-- ==== Sys2Proof/Machine/HostPorts.lean ====
section
/-!
DEFINITION. The two-wire host ports (14_host_ports.md): F0h register access, F1h push and F2h pop, Packet Error Checking,
bus errors, the PMBus subset, HPB as a master, and HALERT#.

A transaction is the bytes the host sends after the command code, in order, with its PEC byte after them where it sends
one. The port takes them one by one; a host whose byte is NACKed stops. A write may come in parts, its bytes so far waiting in
the port (R369).
-/

namespace Sys2Proof.Machine

/-! ### What a port reports -/

/-- Port x takes transactions: it is enabled, VIOH is good, and the device is out of OFF (R54, R346, R359). -/
def State.hostOn (s : State) (x : Fin 2) : Bool := s.core && s.sup.vioh && s.gb (F.HP_CTL_EN x.val)

/-- Change port x. -/
def State.modHp (s : State) (x : Fin 2) (f : HostPort → HostPort) : State :=
  { s with host := vset s.host x (f (vget s.host x)) }

/-- Set bits of STATUS_CML (R363). -/
def hpCml (x : Fin 2) (mask : Nat) (s : State) : State := s.modHp x fun h => { h with cml := h.cml ||| BitVec.ofNat 8 mask }

/-- The result of the transaction (R353); BOOT leaves LASTRES as it is (R360). -/
def hpResult (x : Fin 2) (c : Nat) (s : State) : State :=
  if s.dev = .boot then s else s.p (F.HP_STATUS_LASTRES x.val) c

/-- The port NACKs a byte. -/
def hpNack (x : Fin 2) (s : State) : State :=
  (s.inc (F.HP_CNT_NACKS x.val)).modHp x fun h => { h with nacked := true }

/-- A byte is NACKed for a bad count, alignment or queue number (R351, R354, R356). -/
def hpFormat (x : Fin 2) (s : State) : State := hpResult x 8 (hpNack x s)

/-- A STOP comes before the final byte (R358). -/
def hpAborted (x : Fin 2) (s : State) : State := hpResult x 0xA (s.inc (F.HP_CNT_ABORTS x.val))

/-- The command code is not supported (R349, R353, R363). -/
def hpUnknown (x : Fin 2) (s : State) : State :=
  hpResult x 0xB (hpCml x 0x80 ((hpNack x s).pb (F.HP_STATUS_UNKCMD x.val) true))

/-- A PEC is bad (R357). -/
def hpBadPec (x : Fin 2) (s : State) : State :=
  hpResult x 9 (hpCml x 0x20 (((hpNack x s).inc (F.HP_CNT_PECERRS x.val)).pb (F.HP_STATUS_PECERR x.val) true))

/-- A PEC is missing (R357). -/
def hpNoPec (x : Fin 2) (s : State) : State :=
  hpResult x 9 (hpCml x 0x20 ((s.inc (F.HP_CNT_PECERRS x.val)).pb (F.HP_STATUS_NOPEC x.val) true))

/-- A byte beyond the count is NACKed (R357). -/
def hpOverrun (x : Fin 2) (s : State) : State := (hpNack x s).pb (F.HP_STATUS_OVERRUN x.val) true

/-- No transaction is open: a pop has ended with its entry at the head (R356), a write with nothing committed. -/
def hpClear (x : Fin 2) (s : State) : State :=
  (s.modHp x fun h => { h with hold := none, part := none, sent := [], nacked := false }).pb (F.HP_STATUS_BUSY x.val) false

/-- A transaction starts: an open pop ends with its entry at the head (R356), and an open write is aborted: its final byte
has not come (R358; DEDUCED, log entry 136). -/
def hpStart (x : Fin 2) (s : State) : State :=
  hpClear x (if (vget s.host x).part.isSome then hpAborted x s else s)

/-- One transaction of port x. -/
def hpTrans (x : Fin 2) (f : State → State) (s : State) : Answer := done (if s.hostOn x then f (hpStart x s) else s)

/-- The bytes of a write end before its final byte: the port keeps them where the host goes on later, and else the write is
aborted (R358, R369). -/
def hpShort (x : Fin 2) (code : Nat) (more pecen : Bool) (l : List Byte) (s : State) : State :=
  if more then (s.modHp x fun h => { h with part := some ⟨BitVec.ofNat 8 code, l, pecen⟩ }).pb (F.HP_STATUS_BUSY x.val) true
  else hpAborted x s

/-- A write of port x with this command code, a new one or the rest of one that is open. `f` is given PECEN as it stood at
START (HP[x].CTL), how many bytes the port took before these, and all of them. Bytes that go on with no open write of the code
are no event. -/
def hpWrite (x : Fin 2) (code : Nat) (bytes : List Byte) (e : WriteEnd) (f : Bool → Nat → List Byte → State → State)
    (s : State) : Answer :=
  done (if !s.hostOn x then s
    else if !e.cont then f (s.gb (F.HP_CTL_PECEN x.val)) 0 bytes (hpStart x s)
    else match (vget s.host x).part with
      | none => s
      | some o => if o.code.toNat = code then f o.pecen o.bytes.length (o.bytes ++ bytes) (hpClear x s) else s)

/-- The bytes the host reads: what the port sends, and FFh after its last byte. -/
def hpSend (x : Fin 2) (n : Nat) (l : List Byte) (s : State) : State :=
  s.modHp x fun h => { h with sent := (l ++ List.replicate n 0xFF).take n }

/-- The host reads n bytes of an answer. One NACKed before the last ends the answer and is counted (R358), among the aborts
(DESIGN CHOICE, log entry 135: R358 names no field of HP[x].CNT for it). -/
def hpReads (x : Fin 2) (n : Nat) (l : List Byte) (s : State) : State :=
  let s1 := hpSend x n l s
  if n < l.length then s1.inc (F.HP_CNT_ABORTS x.val) else s1

/-! ### Packet Error Checking (R357) -/

/-- One bit into the SMBus CRC-8. -/
def smbusBit (r : Nat) (b : Bool) : Nat :=
  let sh := r * 2 % 256
  if (r / 128 == 1) != b then sh ^^^ 0x07 else sh

/-- The SMBus CRC-8 of a list of bytes. -/
def smbusPec (l : List Byte) : Byte := BitVec.ofNat 8 ((l.flatMap fun b => bitsMsb 8 b.toNat).foldl smbusBit 0)

/-- The address byte of the ports. -/
def State.addrByte (s : State) (read : Bool) : Byte := BitVec.ofNat 8 (2 * s.hostAddr + bit read)

/-- The PEC of a write with its command code and bytes. -/
def State.writePec (s : State) (code : Nat) (l : List Byte) : Byte := smbusPec (s.addrByte false :: byte code :: l)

- _Task statement_
Your reply should consist of one number: how many lines in the entries contain the string "hpClear".

- _Response for this exercise_
3